In the late ‘80s, we unleashed this weapon on finance called Microsoft Excel. Excel created this unbelievable tidal wave of false precision. Forecasting and predicting and knowing. But it happened on the heels of ushering in massive amounts of capital formation in all kinds of areas, from junk bonds to the private equity industry. All of it literally rested on teams of financial analysts running Excel models.

What has happened, particularly in the last five or six years, is the nature of companies has meaningfully changed. Every single asset is in some form of impairment. It is either fundamentally, obviously impaired, or it is being impaired unbeknownst to you, the holder of that asset, by some other technology that you do not know about.

If you believe that we venture the world of this dynamism, where the creative destruction of companies and things and technologies is so fast, then things like Excel are necessary, but they’re not sufficient to understand how the world works.
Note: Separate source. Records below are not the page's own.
/-- A sample that is not finite raises NumericFault at MIX (R208, R137) and a zero tracked period at NCO.STEP (R135): the
flag is set, and the fault recorded if it is the command's first. The record (R239; the model's own field, log 26): a TICK
begins without one, no micro-operation replaces one, and one that makes a record has set the flag of its fault, while one
that leaves none has set no flag. -/
def Obligations.NumericFaultIsRecorded : Prop :=
  (∀ s t : State,
    (F32.finite s.loc.x = false → exec .mix s = .next t →
      t.numFault = true ∧ t.recorded = s.recorded.or (some .numericFault)) ∧
    (F32.mag s.osc.tPeriod = 0 → exec .ncoStep s = .next t →
      t.numFault = true ∧ t.recorded = s.recorded.or (some .numericFault))) ∧
  (∀ (s : State) (idx : CsrIndex) (data : BitVec 32), s.life = .running →
    exec (.tick idx data) s = exec (.tick idx data) { s with recorded := none }) ∧
  (∀ (i : Instr) (s t : State), (∃ ph, encode i = .phase ph) → exec i s = .next t →
    (s.recorded ≠ none → t.recorded = s.recorded) ∧
    (s.recorded = none →
      (t.recorded = none ∧ t.numFault = s.numFault ∧ t.wcOvf = s.wcOvf) ∨
      (t.recorded = some .numericFault ∧ t.numFault = true) ∨
      (t.recorded = some .counterOverflow ∧ t.wcOvf = true ∧ i = .ncoStep)))

/-! ### Properties of the filter and the numerics -/

/-- Steady state (R119). In exact arithmetic the output is the input times the sum of the coefficients from the N-th
call with a constant input on, whatever the history held; on the machine it is the sum in the order of R111. `firCalls` are
calls of the filter that FIR.I and FIR.Q run. -/
def Obligations.FilterReachesItsSteadyState : Prop :=
  (∀ (coef hist : Memory ℝ) (len cur : Nat) (c : ℝ), hist.canonical realNum.zero → cur < len → ∀ k, len ≤ k + 1 →
    let p := firCalls realNum coef len (hist, cur) (fun _ => c) k
    (fir realNum coef p.1 len p.2 c).y = c * ∑ j ∈ Finset.range len, coef.get realNum.zero j) ∧
  (∀ (coef hist : Memory) (len cur : Nat) (c : V), hist.wf → cur < len → ∀ k, len ≤ k + 1 →
    let p := firCalls F32.ieee32 coef len (hist, cur) (fun _ => c) k
    (fir F32.ieee32 coef p.1 len p.2 c).y =
      (List.range len).foldl (fun acc j => F32.add acc (F32.mul (coef.read j) c)) 0)

/-- The formula of R110, in exact arithmetic: the output of call `t` weighs the newest input with coefficient 0 and the
input `k` calls before it with coefficient `k`; an input from before the first call is what the history held. The call is
what FIR.I and FIR.Q run on the registers. -/
def Obligations.FilterIsAConvolution : Prop :=
  (∀ (coef hist : Memory ℝ) (u : Nat → ℝ) (len cur t : Nat), hist.canonical realNum.zero → cur < len →
    let p := firCalls realNum coef len (hist, cur) u t
    (fir realNum coef p.1 len p.2 (u t)).y =
      ∑ k ∈ Finset.range len,
        coef.get realNum.zero k *
          (if k ≤ t then u (t - k) else hist.get realNum.zero ((cur + len - (k - t)) % len))) ∧
  (∀ s : State ℝ, s.curI < s.cfg.nTaps.toNat → ∃ t, Impl.real.exec .firI s = .next t ∧
    (t.hi, t.curI) = firCalls realNum s.coef s.cfg.nTaps.toNat (s.hi, s.curI) (fun _ => s.loc.mI) 1 ∧
    t.loc.sI = (fir realNum s.coef s.hi s.cfg.nTaps.toNat s.curI s.loc.mI).y) ∧
  (∀ s : State ℝ, s.curQ < s.cfg.nTaps.toNat → ∃ t, Impl.real.exec .firQ s = .next t ∧
    (t.hq, t.curQ) = firCalls realNum s.coef s.cfg.nTaps.toNat (s.hq, s.curQ) (fun _ => s.loc.mQ) 1 ∧
    t.loc.sQ = (fir realNum s.coef s.hq s.cfg.nTaps.toNat s.curQ s.loc.mQ).y)

/-- The designed coefficients are symmetric about the centre, in exact arithmetic (R120). -/
def Obligations.DesignedCoefficientsAreSymmetric : Prop :=
  ∀ (fc : ℝ) (len i : Nat), i < len →
    coefficient realNum fc len i = coefficient realNum fc len (len - 1 - i)

/-- The rounding function (R9): what `F32.round` gives for a sign, a significand and the exponent of its unit is the exact
value rounded to nearest, ties to even, and a zero keeps the sign. -/
def Obligations.RoundingIsToNearest : Prop :=
  ∀ (neg : Bool) (m : Nat) (e : Int),
    F32.IsRounded ((if neg then -1 else 1) * (m : ℝ) * (2 : ℝ) ^ e) (F32.round neg m e) ∧
    (F32.round neg m e).msb = neg

/-- The arithmetic of `NUM_IEEE32` (R9). Finite operands: sum, difference, product and quotient, and the images of
naturals and literals, are the exact results rounded to nearest, ties to even; the comparisons are those of the real
numbers. Signs of zeros: an exact zero sum is `-0` only for two `-0`; a product or quotient has the sign of its operands'
signs; the zero literal is `+0` (the model's choice, log 24). `fneg` flips and `fabs` clears the sign bit. With a NaN every
comparison is false and every result a NaN (which one is free, log 3). Infinities and zero divisors as IEEE 754 has them. -/
def Obligations.ArithmeticIsTheExactResultRounded : Prop :=
  (∀ a b : V, F32.finite a = true → F32.finite b = true →
    F32.IsRounded (F32.toReal a + F32.toReal b) (F32.add a b) ∧
    F32.IsRounded (F32.toReal a - F32.toReal b) (F32.sub a b) ∧
    F32.IsRounded (F32.toReal a * F32.toReal b) (F32.mul a b) ∧
    (F32.toReal b ≠ 0 → F32.IsRounded (F32.toReal a / F32.toReal b) (F32.div a b)) ∧
    (F32.toReal a + F32.toReal b = 0 → F32.add a b = if a.msb && b.msb then 0x80000000 else 0) ∧
    (F32.toReal a - F32.toReal b = 0 → F32.sub a b = if a.msb && !b.msb then 0x80000000 else 0) ∧
    (F32.mul a b).msb = (a.msb != b.msb) ∧
    (F32.toReal b ≠ 0 → (F32.div a b).msb = (a.msb != b.msb)) ∧
    (F32.gt a b = true ↔ F32.toReal b < F32.toReal a) ∧ (F32.ge a b = true ↔ F32.toReal b ≤ F32.toReal a) ∧
    (F32.eq a b = true ↔ F32.toReal a = F32.toReal b)) ∧
  (∀ k : Nat, F32.IsRounded (k : ℝ) (F32.ofNat k)) ∧
  (∀ (p : Int) (q : Nat), 0 < q → F32.IsRounded ((p : ℝ) / (q : ℝ)) (F32.ofLit p q)) ∧
  (∀ q : Nat, F32.ofLit 0 q = 0) ∧
  (∀ v : V,
    ((F32.neg v).msb = !v.msb ∧ (F32.abs v).msb = false) ∧
    (∀ k, k < 31 → (F32.neg v).getLsbD k = v.getLsbD k ∧ (F32.abs v).getLsbD k = v.getLsbD k) ∧
    (F32.finite v = true ↔ v.extractLsb' 23 8 ≠ 0xFF) ∧
    (F32.isNaN v = true ↔ v.extractLsb' 23 8 = 0xFF ∧ v.extractLsb' 0 23 ≠ 0)) ∧
  (∀ a b : V, F32.isNaN a = true ∨ F32.isNaN b = true →
    F32.gt a b = false ∧ F32.ge a b = false ∧ F32.eq a b = false ∧
    F32.isNaN (F32.add a b) = true ∧ F32.isNaN (F32.sub a b) = true ∧ F32.isNaN (F32.mul a b) = true ∧
    F32.isNaN (F32.div a b) = true) ∧
  (let inf := fun negative : Bool => if negative then (0xFF800000 : V) else 0x7F800000
   (∀ (a : V) (n : Bool), F32.finite a = true →
    (F32.gt (inf n) a = !n ∧ F32.gt a (inf n) = n ∧ F32.ge (inf n) a = !n ∧ F32.ge a (inf n) = n ∧
      F32.eq (inf n) a = false ∧ F32.eq a (inf n) = false) ∧
    F32.add (inf n) a = inf n ∧ F32.add a (inf n) = inf n ∧
    F32.sub (inf n) a = inf n ∧ F32.sub a (inf n) = inf (!n) ∧
    (F32.toReal a ≠ 0 → F32.mul (inf n) a = inf (n != a.msb) ∧ F32.mul a (inf n) = inf (n != a.msb)) ∧
    (F32.toReal a = 0 → F32.isNaN (F32.mul (inf n) a) = true ∧ F32.isNaN (F32.mul a (inf n)) = true) ∧
    F32.div (inf n) a = inf (n != a.msb) ∧
    F32.div a (inf n) = (if n != a.msb then 0x80000000 else 0)) ∧
   (∀ m n : Bool,
    F32.gt (inf m) (inf n) = (!m && n) ∧ F32.ge (inf m) (inf n) = (!m || n) ∧ F32.eq (inf m) (inf n) = (m == n) ∧
    (m = n → F32.add (inf m) (inf n) = inf m ∧ F32.isNaN (F32.sub (inf m) (inf n)) = true) ∧
    (m ≠ n → F32.isNaN (F32.add (inf m) (inf n)) = true ∧ F32.sub (inf m) (inf n) = inf m) ∧
    F32.mul (inf m) (inf n) = inf (m != n) ∧ F32.isNaN (F32.div (inf m) (inf n)) = true) ∧
   (∀ a b : V, F32.finite a = true → F32.finite b = true → F32.toReal b = 0 →
    (F32.toReal a ≠ 0 → F32.div a b = inf (a.msb != b.msb)) ∧
    (F32.toReal a = 0 → F32.isNaN (F32.div a b) = true)))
A lot of what we do at Social Capital is to explore what comes after Excel. What is the next wave of investing?

Our view of the third wave is that at Facebook, a lot of what my team and I did was creating an infrastructure to collect enormous amounts of data. In the case of Facebook, it was user data. What we would do was model you—all of you—psychologically. It would allow us to get you to do what we needed you to do—click on an ad, share a story, watch another newsfeed clip. All of you have been subject to those behaviors, and you do it, and you think to yourself, “Wow, I’m in complete control.” Probably not as much as you think, it turns out, because everybody becomes predictive with enough data and information, especially if you can apply machine learning and data science to it.
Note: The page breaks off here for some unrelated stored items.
-- ==== Sys2Proof/Laws/F32.lean ====
section
/-! SUPPORT. Small laws of the binary32 operations: the record's projections, and what infinities, NaNs and packed
magnitudes are. -/

namespace Sys2Proof.Machine.F32

@[simp] theorem ieee32_ofNat : ieee32.ofNat = ofNat := rfl
@[simp] theorem ieee32_fadd : ieee32.fadd = add := rfl
@[simp] theorem ieee32_fsub : ieee32.fsub = sub := rfl
@[simp] theorem ieee32_fmul : ieee32.fmul = mul := rfl
@[simp] theorem ieee32_fdiv : ieee32.fdiv = div := rfl
@[simp] theorem ieee32_fneg : ieee32.fneg = neg := rfl
@[simp] theorem ieee32_fabs : ieee32.fabs = abs := rfl
@[simp] theorem ieee32_fsin : ieee32.fsin = sin := rfl
@[simp] theorem ieee32_fcos : ieee32.fcos = cos := rfl
@[simp] theorem ieee32_fgt : ieee32.fgt = gt := rfl
@[simp] theorem ieee32_fge : ieee32.fge = ge := rfl
@[simp] theorem ieee32_feq : ieee32.feq = eq := rfl
@[simp] theorem ieee32_finite : ieee32.finite = finite := rfl
@[simp] theorem ieee32_pi : ieee32.pi = piImage := rfl
@[simp] theorem ieee32_ofSample (w : BitVec 32) : ieee32.ofSample w = w := rfl

@[simp] theorem ieee32_ofLit : ieee32.ofLit = ofLit := rfl

@[simp] theorem ofNat_zero : ofNat 0 = 0 := by decide

/-- The datapath's zero is `+0`. -/
@[simp] theorem ieee32_zero : ieee32.zero = 0 := by decide

/-- `TWO_PI` is the image R9 gives. -/
@[simp] theorem ieee32_twoPi : ieee32.twoPi = 0x40C90FDB := by decide

/-- The NaN an operation makes is a NaN. -/
theorem isNaN_nanOf (op : Config.FpOp) (a b : V) : isNaN (nanOf op a b) = true := by
  unfold nanOf
  split
  · assumption
  · decide

/-- A NaN is not finite. -/
theorem finite_of_isNaN {v : V} (h : isNaN v = true) : finite v = false := by
  simp only [isNaN, finite, decide_eq_true_eq, decide_eq_false_iff_not] at h ⊢
  omega

theorem finite_nanOf (op : Config.FpOp) (a b : V) : finite (nanOf op a b) = false :=
  finite_of_isNaN (isNaN_nanOf op a b)

/-- The magnitude of a packed value. -/
theorem mag_pack (s : Bool) {m : Nat} (h : m < 2 ^ 31) : mag (pack s m) = m := by
  cases s <;> simp only [pack, mag, BitVec.toNat_ofNat, Bool.false_eq_true, if_true, if_false] <;> omega

/-- Comparison with a NaN is false (R9). -/
theorem gt_of_isNaN {a b : V} (h : isNaN a = true ∨ isNaN b = true) : gt a b = false := by
  rcases h with h | h <;> simp [gt, h]

/-- Nothing is strictly above itself. -/
@[simp] theorem gt_self (a : V) : gt a a = false := by simp [gt]

/-- Two values are not each strictly above the other. -/
theorem gt_asymm {a b : V} (h : gt a b = true) : gt b a = false := by
  simp only [gt, Bool.and_eq_true, decide_eq_true_eq] at h
  simp only [gt, Bool.and_eq_false_iff, decide_eq_false_iff_not]
  right; omega

end Sys2Proof.Machine.F32

/-! ### The default implementation -/

namespace Sys2Proof.Machine

@[simp] theorem Impl.ieee32_num : Impl.ieee32.num = F32.ieee32 := rfl
@[simp] theorem Impl.ieee32_sampleDefined (w : BitVec 32) : Impl.ieee32.sampleDefined w = true := rfl
@[simp] theorem Impl.ieee32_wcBits : Impl.ieee32.wcBits = some Config.wcBits := rfl
@[simp] theorem Impl.ieee32_exitFailCode : Impl.ieee32.exitFailCode = Config.exitFailCode := rfl
@[simp] theorem Impl.ieee32_nMax : Impl.ieee32.nMax = Config.nMax := rfl

end Sys2Proof.Machine
end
We’ve asked the question; what if you apply that to the understanding of businesses? Instead of looking at lagging indicators like gap financials, start to look at the leading indicators of business quality. The only way you can get to those leading indicators is by being so joined at the hip with a company that they give you access to their operational data. That operational data could mean a transactional database, it could mean user databases, it could mean click streams, it could mean event logs. Who knows? And then you take it and you learn. What you’re trying to look for are signals that are predictive over time about how the company can and will perform. Eventually the gap financials catch up. My organization is about exploring that new frontier of decision-making. For example, Renaissance and Two Sigma would say they do some version of that, top-down. Effectively, let’s take some principles of Brownian motion, apply it to highly liquid contracts, lever it up, and trade frequently and violently. We take the opposite view, which is to partner with companies deeply, get access to their operational data, learn with them, and help them. As we understand their business, we do more with them. That’s why we’ve been relentless about adding different tiers of the capital structure to our toolkit, because with most other organizations—for example like Blackstone, a fantastic organization—every single sleeve of capital that they run is a strategy.

From our perspective, all of those are tactics. The strategy is built around data accumulation and deep knowledge. That strategy is born by hiring massive amounts of machine-learning folks and data scientists and product managers and engineers, individuals who would otherwise be at the periphery of an investment organization, or at the center of mine.